Nile perch factories

1. The East African Sea Foods Ltd
2. Kendag Ltd
3. Prinsal Ltd
4. Food Processors 2000 K Ltd
5. Samaki Industries (2000) Ltd
6. Peche Foods Ltd
7. Afromeat Ltd
8. W.E. Tilley Ltd
9. Capital Fish Ltd
10. Plantex Ltd.

Marine based factories

11. Alpha Serengeti
12. Alpha Manyana
13. Alpha Amboseli
14. Wananchi Marine Products Ltd,
15. Trans Africa Fisheries Ltd,
16. Seaharvest Ltd
17. Basta and Sons Ltd.

Article in Daily Nation Tuesday December 26, 2000

‘Rich Fisheries, Poor Fisherfolk’! This is how a Nowergian researcher, Eirik G. Jansen, once described the turbulent Lake Victoria fisheries. He said in a detailed report that while fishermen toiled on the lake to feed the many fish processors and exporters, they themselves wallowed in abject poverty. They handle hundreds of tonnes of fish per day but only earned peanuts in return. Dr.

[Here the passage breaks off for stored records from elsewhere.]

-- ==== Sys2Proof/Tests/Slice0.lean ====
section
/-! SUPPORT. The author's own tests: an ill-formed term for each check of WellFormed, and a concrete state that meets the hypotheses of each
statement, with what the command leaves there. -/
namespace Sys2Proof.Tests
set_option Elab.async false
open Sys2Proof Sys2Proof.Machine

/-- The state that a command leaves; the state itself where it does not complete. -/
def after (c : Instr) (s : State) : State :=
  match exec c s with
  | .next t => t
  | _ => s

/-- A device in service, its outputs released, with no clock reference, at CK_RF count 0 of a Plain frame numbering that does not run. -/
def base : State :=
  { State.reset with
    phase := .released, resetPin := false, bus := { Bus.reset with short := false }, boot := { State.reset.boot with st := .running, ready := true } }

/-- The state with an object of this device in RUN with a block. -/
def inRun (s : State) (k : Kind) (i : Nat) (b : Blk) : State := s.modLife ⟨k, i⟩ (fun _ => Life.at .run b)
/-! ## Well-formedness: an ill-formed term for each check, which the check refuses, beside a well-formed one -/

theorem test_wf_supply : (Instr.brownOut 6 0).wellFormed = false ∧ (Instr.brownOut 5 0).wellFormed = true := by decide
theorem test_wf_volts : (Instr.brownOutEnd [0] 0 false {}).wellFormed = false ∧ (Instr.thermalTripEnd [0] {}).wellFormed = false := by decide
theorem test_wf_tick : (Instr.managementTick { descs := [{ ring := 64 }] }).wellFormed = false ∧ (Instr.managementTick {}).wellFormed = true := by decide
theorem test_wf_audio : (Instr.logicalFrame 0 0 0 [{ prog := 64 }]).wellFormed = false ∧ (Instr.logicalFrame 0 0 0 [{ prog := 63, rate := 7999 }]).wellFormed = false ∧ (Instr.logicalFrame 0 0 0 [{ prog := 63 }]).wellFormed = true := by decide
theorem test_wf_ring : (Instr.doorbellWrite 0 64 0 []).wellFormed = false ∧ (Instr.sideDump 0 64 0).wellFormed = false ∧ (Instr.ringDisable 0 64).wellFormed = false := by decide
theorem test_wf_ringCtx : (Instr.ringEnable 0 0 0 []).wellFormed = false ∧ (Instr.ringEnable 0 0 0 (List.replicate 48 0)).wellFormed = true := by decide
theorem test_wf_alo : (Instr.aloSearchFail 0 2).wellFormed = false ∧ (Instr.aloSearchFail 0 1).wellFormed = true := by decide
theorem test_wf_input : (Instr.gainStep 4).wellFormed = false ∧ (Instr.gainStep 3).wellFormed = true := by decide
theorem test_wf_conv : (Instr.convFail 0 5 0 .bias).wellFormed = false ∧ (Instr.convFail 0 4 0 .bias).wellFormed = true := by decide
theorem test_wf_pass : (Instr.settleGateOpen 96).wellFormed = false ∧ (Instr.settleGateOpen 95).wellFormed = true := by decide
theorem test_wf_cap : (Instr.capCountEnd 16).wellFormed = false ∧ (Instr.capCountEnd 15).wellFormed = true := by decide
theorem test_wf_demod : (Instr.demodBlock 0 false 32 {}).wellFormed = false ∧ (Instr.demodBlock 0 true 32 {}).wellFormed = true ∧ (Instr.demodBlock 0 true 48 {}).wellFormed = false := by decide
theorem test_wf_fmd : (Instr.fmdGateOpen 32).wellFormed = false ∧ (Instr.fmdGateOpen 31).wellFormed = true := by decide
theorem test_wf_amd : (Instr.amdConcealLimit 0 48).wellFormed = false ∧ (Instr.amdConcealLimit 0 47).wellFormed = true := by decide
theorem test_wf_engine : (Instr.nullCandidate 0 12 0).wellFormed = false ∧ (Instr.nullCandidate 0 11 4).wellFormed = false ∧ (Instr.nullCandidate 0 11 3).wellFormed = true := by decide
theorem test_wf_follow : (Instr.alignTimeout 0 64 0).wellFormed = false ∧ (Instr.alignTimeout 0 63 12).wellFormed = false ∧ (Instr.alignTimeout 0 63 11).wellFormed = true := by decide
theorem test_wf_prog : (Instr.crossfadeEnd 64).wellFormed = false ∧ (Instr.crossfadeEnd 63).wellFormed = true := by decide
theorem test_wf_insert : (Instr.insertOn 8).wellFormed = false ∧ (Instr.insertOn 7).wellFormed = true := by decide
theorem test_wf_port : (Instr.portRateOk 0 4).wellFormed = false ∧ (Instr.portRateOk 0 3).wellFormed = true := by decide
theorem test_wf_carrier : (Instr.carrierStart true 4).wellFormed = false ∧ (Instr.carrierStart false 4).wellFormed = true ∧ (Instr.carrierStart false 24).wellFormed = false ∧ (Instr.rdsSlot 0 24).wellFormed = false ∧ (Instr.dcarFrame 0 4).wellFormed = false ∧ (Instr.levelOut 0 true 4).wellFormed = false := by decide
theorem test_wf_pulse : (Instr.pulseEdge 0 64 0 false).wellFormed = false ∧ (Instr.pulseEdge 0 63 3 false).wellFormed = false ∧ (Instr.pulseEdge 0 63 2 false).wellFormed = true ∧ (Instr.handshakeEnd 3).wellFormed = false := by decide
theorem test_wf_cue : (Instr.cue 4).wellFormed = false ∧ (Instr.cue 3).wellFormed = true := by decide
theorem test_wf_cascade : (Instr.casMemberLost 0 8).wellFormed = false ∧ (Instr.casMemberLost 0 7).wellFormed = true ∧ (Instr.echo 0 64 .up 0 0).wellFormed = false := by decide
theorem test_wf_write : (Instr.registerWrite 0 (.bar0 0) 24 0).wellFormed = false ∧ (Instr.registerWrite 0 (.bar0 0) 32 0).wellFormed = true := by decide
theorem test_wf_vector : (Instr.msixUnmask 0 (.unmask 64)).wellFormed = false ∧ (Instr.msixUnmask 0 (.unmask 63)).wellFormed = true := by decide
theorem test_wf_desc : (Instr.objOpen { ring := 64 }).wellFormed = false ∧ (Instr.cueSet { buf := [0], plen := 0 }).wellFormed = false ∧ (Instr.cueSet { buf := [0], plen := 1 }).wellFormed = true := by decide
theorem test_wf_group : (Instr.groupAtIndex 256).wellFormed = false ∧ (Instr.groupAtIndex 255).wellFormed = true := by decide
theorem test_wf_unit : (Instr.calMeasureStart 0 6).wellFormed = false ∧ (Instr.calMeasureStart 0 5).wellFormed = true := by decide
theorem test_wf_flagWord : (Instr.flagClear 0 8 0 0).wellFormed = false ∧ (Instr.flagClear 0 7 0 0).wellFormed = true := by decide
theorem test_wf_readings : (Instr.supplyWarn 0 0 [0]).wellFormed = false ∧ (Instr.supplyFault 0 6 [0, 0, 0, 0]).wellFormed = false ∧ (Instr.supplyFault 0 5 [0, 0, 0, 0]).wellFormed = true := by decide

/-! ## The queue, reset, release, test access port -/

theorem test_queue : step State.reset = .next State.reset := rfl
theorem test_queue_front : step { base with pending := [.bypass, .extest] } = exec .bypass { base with pending := [.extest] } := rfl
theorem witness_StepNeverUnblows : step base = .next base ∧ State.reset.phase = .porst ∧
    (after (.resetRelease { straps := { bootSrc := 2 } }) State.reset).straps.bootSrc = 2 := ⟨rfl, rfl, rfl⟩
theorem witness_StepKeepsSafe : State.reset.safe = true ∧ base.safe = true := by decide
theorem witness_TestModeStops : ({ base with tap := { Tap.reset with testing := true } }).tap.testing = true ∧
    stopsInTest .ready = true ∧ after .ready { base with tap := { Tap.reset with testing := true } } = { base with tap := { Tap.reset with testing := true } } := ⟨rfl, rfl, rfl⟩

/-- PORST_N for 1 µs, and one nanosecond less. -/
theorem witness_ResetPins :
    base.phase ≠ .porst ∧ base.phase = .released ∧ (after (.porstNAssert 1000) base).phase = .porst ∧
    (after (.porstNAssert 999) base).phase = .released ∧ (after (.wrstNAssert 1000) base).phase = .warm ∧
    (after (.wrstNAssert 999) base).phase = .released ∧ State.reset.phase = .porst := by decide

/-- A device that its brown-out monitor holds, and one that a temperature comparator holds. -/
def browned : State := { State.reset with heldBrown := true, resetPin := false }
def hot : State := { State.reset with phase := .warm, heldHot := true, resetPin := false }

theorem witness_MonitorsHoldReset :
    brownLimit 0 = some (680, 20) ∧ (after (.brownOut 0 679) base).phase = .porst ∧ (after (.brownOut 0 680) base).phase = .released ∧
    (after (.thermalTrip 0 2640) base).phase = .warm ∧ (after (.thermalTrip 0 2639) base).phase = .released ∧
    (after (.brownOut 0 679) State.reset).heldBrown = true ∧ (after (.thermalTrip 0 2640) State.reset).heldHot = true ∧
    (after (.brownOutEnd [700, 0, 0, 0, 0, 2780] 999999 false {}) browned).phase = .porst ∧
    (after (.brownOutEnd [700, 0, 0, 0, 0, 2780] 1000000 true {}) browned).phase = .porst ∧
    (after (.brownOutEnd [700, 0, 0, 0, 0, 2780] 1000000 false {}) browned).phase = .loading ∧
    (after (.brownOutEnd [700, 0, 0, 0, 0, 2779] 1000000 false {}) browned).phase = .porst ∧
    (after (.thermalTripEnd [2239, 0, 0, 0, 0, 0] {}) hot).phase = .loading ∧
    (after (.thermalTripEnd [2240, 0, 0, 0, 0, 0] {}) hot).phase = .warm := by decide

theorem witness_ResetRelease :
    (after (.resetRelease { straps := { refSel := 3 } }) State.reset).phase = .loading ∧
    (after (.resetRelease { straps := { refSel := 3 } }) State.reset).straps.refSel = 3 ∧
    (after (.resetRelease {}) browned).phase = .porst := by decide

/-- A device at the end of its wipe, booting from the straps' source, or from the override. -/
def wiping (ovr : Bool) : State :=
  { State.reset with phase := .wiping, resetPin := false, straps := { bootSrc := 1 }, boot := { State.reset.boot with ovrEn := ovr, ovrSrc := 2 } }

theorem witness_OutputRelease :
    (wiping false).tap.testing = false ∧ (wiping false).phase = .wiping ∧ (after (.outputRelease []) (wiping false)).boot.st = .loading ∧
    (after (.outputRelease []) (wiping true)).boot.st = .recovery ∧ (after (.outputRelease []) (wiping true)).boot.ovrEn = false := by decide

/-- The four life-cycle states, and a blown DBG_LOCK. -/
def fused (p f r d : Bool) : State :=
  { base with fuses := { base.fuses with lcP := (p, p), lcF := (f, f), lcR := (r, r), dbg := (d, d) } }

theorem test_lcState : ([fused false false false false, fused true false false false, fused true true false true, fused true true true true].map (fun s => s.fuses.lcState)) = [0, 1, 2, 3] := by decide
theorem test_debug :
    (after .debug (fused true false false false)).tap.debugOpen = true ∧ (after .debug (fused true true false true)).tap.ir = .bypass ∧
    (after .debug (fused true true true true)).tap.debugOpen = false := by decide
theorem test_testMode :
    (after .testMode (fused false false false false)).tap.testing = true ∧ (after .testMode (fused true false false false)).tap.testing = false ∧
    (after .testMode (fused true true false true)).tap.ir = .bypass ∧ (after .testMode (fused true true true true)).tap.testing = true := by decide
theorem test_idcode : (after .idcode base).tap.ir = .idcode ∧ (after .testLogicReset base).tap.ir = .idcode := by decide
theorem test_samplePreload : (after (.samplePreload [true] none) base).tap.boundary = [true] ∧ (after (.samplePreload [true] (some [false])) base).tap.boundary = [false] := by decide

/-! ## Boot -/

/-- An image of 208 bytes: header, the base point of the curve as key, the signature made with the private key 1 and the nonce 1, and
sixteen zero bytes. -/
def image : List Byte :=
  leBytes 20 0xa10307000000100000000136395459 ++ zeros 44 ++ beBytes 64 0x6b17d1f2e12c4247f8bce6e563a440f277037d812deb33a0f4a13945d898c2964fe342e2fe1a7f9b8ee7eb4a7c0f9e162bce33576b315ececbb6406837bf51f5 ++ beBytes 64 0x6b17d1f2e12c4247f8bce6e563a440f277037d812deb33a0f4a13945d898c2965efe3090591203c28f3ded086ded7f42f2197f3ee2d0ddad23dfd40f827046ec ++ zeros 16
def keyed : Fuses := { State.reset.fuses with keyK := 0x9f0db5cbf5eed6fe24dff4d80f5d2f14803ebbb0c638c7ae362223ef7ddb75d8 }
theorem test_image : imageFault keyed true image = none ∧ imageFault State.reset.fuses true image = some 3 ∧ imageFault keyed true [] = some 1 := by decide +kernel

/-- A device in LOADING from the host's ring, from the flash, and with a recovery image to decide. -/
def booting (im : List Byte) : State :=
  { base with fuses := keyed, boot := { State.reset.boot with st := .loading, image := im, complete := true, inOrder := true } }
def flashing (copyB : Bool) (src : BitVec 2) : State :=
  { base with fuses := keyed, boot := { State.reset.boot with st := .loading, src := src, flash := true, copyB := copyB } }
def deciding (im : List Byte) : State :=
  { base with fuses := keyed, boot := { State.reset.boot with st := .recovery, rcvStatus := 1, image := im, complete := true } }

theorem witness_BootAuth_fails :
    (booting []).boot.rcvStatus ≠ 1 ∧ imageFault keyed true (booting []).boot.image = some 1 ∧
    (after (.bootAuth 0 .noAnswer) (booting [])).boot.st = .authFail ∧
    (after (.bootAuth 0 .noAnswer) (flashing false 1)).boot.copyB = true ∧
    (after (.bootAuth 0 (.bytes [])) (flashing true 1)).boot.st = .authFail ∧
    (after (.bootAuth 0 (.bytes [])) (flashing true 3)).boot.st = .waitImage ∧
    (after (.bootAuth 0 .noAnswer) (deciding [])).boot.rcvStatus = 5 := by decide
theorem witness_BootAuth_passes : flashImage image = image ∧ (booting image).boot.complete = true ∧
    (flashing false 1).boot.flash = true ∧ (deciding image).boot.rcvStatus = 1 := by decide +kernel

/-- A device that waits for an image from the host, with a BOOT ring of 16 filled entries. -/
def waiting : State :=
  { base with
    boot := { State.reset.boot with st := .waitImage }
    host := { HostIf.reset with rings := { Ring.reset with kind := 9, st := .running, enable := true, dProd := 16, logBuf := 2 } :: List.replicate 63 Ring.reset } }

theorem witness_BootEntryTaken :
    (waiting.ring 0).isRunning kBoot = true ∧ 0 < (waiting.ring 0).filled ∧
    (after (.bootEntry ⟨0, false, zeros 16⟩) waiting).boot.st = .loading ∧
    (after (.bootEntry ⟨0, false, zeros 16⟩) waiting).boot.inOrder = true ∧
    (after (.bootEntry ⟨16, true, zeros 16⟩) (after (.bootEntry ⟨0, false, zeros 16⟩) waiting)).boot.image.length = 32 ∧
    (after (.bootEntry ⟨4, true, zeros 16⟩) waiting).boot.inOrder = false := by decide

/-- Firmware that has just started, of SVN 3, which asks for the rise of MIN_SVN. -/
def started : State := { base with boot := { State.reset.boot with st := .running, svn := 3, commitSvn := true } }

theorem witness_ReadyRises :
    started.boot.ready = false ∧ started.flags.halted = false ∧ (after .ready started).boot.ready = true ∧
    (after .ready started).fuses.minSvn = 3 := by decide

/-- A recovery window in short-pointer mode, with a length, an offset and 32 bytes of image. -/
def recovery (len : Word16) (off : Word32) : State :=
  { base with
    bus := { Bus.reset with short := true }
    boot := { State.reset.boot with st := .recovery, rcvLen := len, rcvOffset := off, image := zeros 32 } }
/-- The last chunk of an image whose header gives one byte after its 192 bytes of header and signature. -/
def lastOf : State :=
  { recovery 1 192 with boot := { (recovery 1 192).boot with image := zeros 8 ++ leBytes 4 1 ++ zeros 180 } }

theorem witness_RecoveryCommands :
    (recovery 128 32).rcvAllowed = true ∧ (recovery 128 32).boot.rcvStatus ≠ 1 ∧ (recovery 128 32).boot.rcvData.length = 128 ∧
    (after (.rcvLoad 0) (recovery 128 32)).boot.image.length = 160 ∧
    ([recovery 128 33, recovery 128 48, recovery 129 32, recovery 0 32, recovery 1 32].map
      (fun s => (after (.rcvLoad 0) s).boot.rcvStatus)) = [3, 3, 4, 4, 4] ∧ lastChunk lastOf.boot.image (zeros 1) = true ∧
    (after (.rcvLoad 0) lastOf).boot.rcvStatus = 2 ∧ (after (.rcvLoad 0) lastOf).boot.image.length = 193 ∧
    (after (.rcvFinish 0) (recovery 1 32)).boot.rcvStatus = 1 ∧ (after (.rcvAbort 0) (recovery 1 32)).boot.image = [] ∧
    (after (.rcvLoad 0) base).boot.rcvStatus = 6 := by decide +kernel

Jansen, who spent nearly two years researching on the Lake Victoria fisheries for the World Conservation Union (IUCN), submitted that the growing fish export industry had indeed become a threat to employment and food security in the region'.

Dr Jansen wrote, "Although it has been difficult to present conclusive evidence about the effects of the export-oriented fishing industry, there are sufficient indications that large population groups that have depended on the traditional fisheries in the past, are losing out".

The scenario painted by the researcher three years ago returned to haunt the fishing industry last month,when the Nairobi - based Kenya fish processors and Exporters Association (AFIPEK), came under scathing attack for exploiting the Lake Victoria fisher folk. The Kenya Association of manufacturers’ immediate former chairman, Mr Chris Kirubi said AFIPEK was to blame for problems facing fishermen. He argued that the association, comprising rich fish processors and exporters, had refused to treat fishermen as partners.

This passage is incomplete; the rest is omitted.